In order to find out the position of image, we draw two rays of light starting from the top point A of the object. The line AD is drawn parallel to the principal axis to represent a parallel ray of light. This ray cuts the aperture at a point P. Now this parallel ray of light will pass through the focus F. So we join D and F by a straight line and produce this line further towards X. Thus, DX represent the first refracted ray. We now draw a second ray of light passing through the optical centre C of the lens which goes straight without any deviation.
For this purpose we join AC and produce it further downwards towards Y. Now, CY represents the second refracted ray The two refracted rays DX and CY meet at point A’. We draw A’B’ perpendicular to the principal axis. Now A’B’ represents the real and inverted image of the object AB.

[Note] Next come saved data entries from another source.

/-- The ranges of a lookup. -/
def lookupRanges (a : LookupArgs) (width stride : Nat) : List Range :=
  [{ addr := a.idx, len := a.count * indexBytes a.idx64, read := true }] ++
    (if a.weighted then [{ addr := a.weights, len := 4 * a.count, read := true }] else []) ++
    (if a.pooled then [{ addr := a.bagOff, len := 4 * (a.bags + 1), read := true }] else []) ++
    [lookupOut a width stride, statsRange a.stats]

/-- LOOKUP's checks (R134). -/
def State.lookupCheck (s : State) (t : Task) : Nat :=
  let a := parseLookup t.args
  if 2 ≤ a.mean ∨ 3 ≤ a.outF then stFORMAT
  else if a.empty then stOK
  else match s.openTable? a.table with
    | none => stFORMAT
    | some x =>
      let stride := s.tableStride a.table
      let rs := lookupRanges a x.width stride
      firstFailure
        [failIf ((!a.pooled && decide (a.outF ≠ 0)) || (x.edge && !a.idx64) || !addrForm a.idx 1 [0, 1] ||
          decide (a.out % 64 ≠ 0) || decide (a.stats % 64 ≠ 0)) stFORMAT,
         firstFailure (rs.map rangeFormat), failIf (decide (x.job ≠ t.job)) stACCESS,
         s.vetRanges t.job rs [((lookupOut a x.width stride).len, a.outBound)],
         failIf (!x.epochOpen a.epoch) stEPOCH_STALE]

/-- What a table task of an open table resolves with. -/
def State.tableCtx (s : State) (t : Task) (remote : List RemoteReply) (x : OpenTable) (epoch : Nat) (idx64 : Bool) : TableCtx :=
  { job := t.job, spec := t.speculative, replies := remote, table := x, map := (s.tableMap? x.table).getD ⟨0, 1, 0, 0, []⟩,
    stride := s.tableStride x.table, epoch := epoch, own := s.node?.getD 0, idx64 := idx64, stale := decide (t.stage = staleStage) }

/-- What a table task's rows have come by so far. -/
def Task.rowTraffic (t : Task) (supplied replies : List RemoteReply) : RowTraffic := ⟨t.fetched, t.listGets, replies, supplied⟩

/-- The answers from which a run's rows are read: what the command brings, then the latest that have come. -/
def RowTraffic.answers (w : RowTraffic) : List RemoteReply := w.supplied ++ w.replies.reverse

/-- Index entry i of a list. -/
def State.indexAt (s : State) (key : Nat) (idx64 : Bool) (i : Nat) : Nat :=
  leNat (s.mem.readN (key + i * indexBytes idx64) (indexBytes idx64))

/-- A gather: every row's payload unchanged, zeros in its padding; poison goes with the row, and a poisoned index poisons
the whole output row (R133, R344). -/
def State.lookupGather (s : State) (t : Task) (c : TableCtx) (w : RowTraffic) (a : LookupArgs) : Result :=
  let ik := s.key a.idx
  let payload := rowPayload c.table.format c.table.width
  let src := (List.range a.count).map (fun i => s.resolve c (s.indexAt ik a.idx64 i))
  let (rows, x) := s.fetchRows c payload src {}
  let range_ := (src.filter (fun r => decide (r = .outOfRange))).length
  let st := w.count c.stride src [] { indices := a.count, indexRange := range_, suppressed := x.suppressed + flag c.stale }
  let dst := fun i => s.key a.out + i * c.stride
  let ops := rows.zipIdx.flatMap (fun p =>
    [MemOp.zero (dst p.2) c.stride] ++
    markedWrite (dst p.2) p.1.bytes ++
    (if s.mem.poisoned (ik + p.2 * indexBytes a.idx64) (indexBytes a.idx64) then [.poison (dst p.2) c.stride] else []))
  let n : EdgeCount := { edges := a.count, indexRange := range_ }
  let outs := [(s.key a.out, a.count * c.stride)]
  if x.status ≠ stOK then
    { status := x.status, ops := undefinedOps outs s.free ++ s.statsOps a.stats st false, draws := 1, bumps := n.bumps t.runTile,
      missing := x.missing }
  else { ops := ops ++ s.statsOps a.stats st false, suppressed := x.suppressed, bumps := n.bumps t.runTile, missing := x.missing }

/-- What the bags formed so far gave. -/
structure PoolRun where
  ops : List MemOp := []
  stats : TableStats := {}
  count : EdgeCount := {}
  tele : Tele := {}
  access : Access := {}
  taint : Option Nat := none
  /-- The first poisoned block of the index and offset lists, on which the statistics depend. -/
  listTaint : Option Nat := none
  sources : List RowSource := []
  /-- The rows of bags that are read twice (R180). -/
  twice : List RowSource := []
deriving DecidableEq, Repr

/-- A pooled bag of rows with their weights: its elements with conversions, and the contributions truncated (R138). -/
def poolBag (a : LookupArgs) (width : Nat) (rows : List (Row × Num)) (whole : Bool) : List (Elem × Tele) × Nat :=
  let cols := (List.range width).map (fun c =>
    let (acc, under) := windowSum (rows.map (fun p =>
      (if a.weighted then p.2.mul (p.1.at c) else p.1.at c).contrib)) rows.length
    let (code, tele) := roundQuotient a.outF none acc.value (if a.mean = 1 then rows.length else 1) 0
    (((⟨code, whole || rows.any (fun p => p.1.poisonAt c)⟩ : Elem), tele), under))
  (cols.map (·.1), sumNat (cols.map (·.2)))

/-- Bag b of a pooled lookup. -/
def State.lookupBag (s : State) (c : TableCtx) (a : LookupArgs) (r : PoolRun) (b : Nat) : PoolRun :=
  let width := c.table.width
  let ok := s.key a.bagOff + 4 * b
  let lo := s.u32 (s.key a.bagOff) b
  let hi := s.u32 (s.key a.bagOff) (b + 1)
  let stride := lookupStride a width c.stride
  let dst := s.key a.out + b * stride
  let offTaint := s.taint ok 8
  if hi < lo ∨ a.count < hi then
    { r with ops := r.ops ++ writeRow dst a.outF stride (List.replicate width ⟨0, offTaint.isSome⟩),
             stats := { r.stats with badBags := r.stats.badBags + 1 }, taint := firstTaint [r.taint, offTaint],
             listTaint := firstTaint [r.listTaint, offTaint] }
  else if hi = lo then
    { r with ops := r.ops ++ writeRow dst a.outF stride (List.replicate width ⟨0, offTaint.isSome⟩),
             taint := firstTaint [r.taint, offTaint], listTaint := firstTaint [r.listTaint, offTaint] }
  else
    let n := hi - lo
    let ik := s.key a.idx
    let at_ := (List.range n).map (· + lo)
    let src := at_.map (fun i => s.resolve c (s.indexAt ik a.idx64 i))
    let payload := rowPayload c.table.format width
    let (rows, x) := s.fetchRows c payload src r.access
    let values := rows.map (fun f => Row.ofMarked c.table.format width f.bytes)
    let weights := at_.map (fun i => ofFp32 (s.u32 (s.key a.weights) i))
    let listed := firstTaint [offTaint, s.taint (ik + lo * indexBytes a.idx64) (n * indexBytes a.idx64)]
    let idxTaint := firstTaint [listed,
      if a.weighted then s.taint (s.key a.weights + 4 * lo) (4 * n) else none]
    let (cells, under) := poolBag a width (values.zip weights) idxTaint.isSome
    let twice := decide (segmentBuffer < n * width)
    let range_ := (src.filter (fun q => decide (q = .outOfRange))).length
    let st := r.stats
    { ops := r.ops ++ writeRow dst a.outF stride (cells.map (·.1)),
      stats := { st with indices := st.indices + n, indexRange := st.indexRange + range_ },
      count := r.count.plus { contrib := n * width, edges := n, indexRange := range_, underflow := under, reread := flag twice },
      tele := cells.foldl (fun m e => m.plus e.2) r.tele, access := x,
      taint := firstTaint [r.taint, idxTaint, firstTaint (rows.map FetchedRow.taint)],
      listTaint := firstTaint [r.listTaint, listed], sources := r.sources ++ src,
      twice := if twice then r.twice ++ src else r.twice }

/-- A pooled lookup (R138): once its rows have come, those of the bags that are read twice are fetched again (R180). -/
def State.lookupPool (s : State) (t : Task) (c : TableCtx) (w : RowTraffic) (a : LookupArgs) : Result :=
  let r := (List.range a.bags).foldl (s.lookupBag c a) {}
  let st := { w.count c.stride r.sources r.twice r.stats with suppressed := r.access.suppressed + flag c.stale }
  let dirty := r.listTaint.isSome
  let outs := [(s.key a.out, a.bags * lookupStride a c.table.width c.stride)]
  if r.access.status ≠ stOK then
    { status := r.access.status, ops := undefinedOps outs s.free ++ s.statsOps a.stats st dirty, draws := 1,
      missing := r.access.missing, bumps := r.count.bumps t.runTile }
  else
    { ops := r.ops ++ s.statsOps a.stats st dirty, suppressed := r.access.suppressed, poisonAt := r.taint,
      missing := if r.access.missing = [] then w.again c.stride r.twice else r.access.missing,
      bumps := r.count.bumps t.runTile ++ teleBumps a.outF r.tele }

(i) To find the position of image, we measure the distance CB’. It is found to be 3.3 cm. And to obtain the actual position of image we have to multiply this distance by 5. Since 1 cm represents a distance of 5 cm. Thus the position of image is 3.3 × 5 = 16.5 cm from the convex lens on the opposite side of the object.
(ii) If we look at the image formed in the figure, we find that the nature of image is—real and inverted.
(iii) And to find the size of the image, we measure the height A’B’ in the figure. It is found to be 0.7cm. For obtaining the actual size of image, we have to multiply it by 5. Thus, the size of image is 0.7 × 5 = 3.5cm. So, the image is smaller than the object i.e., diminished.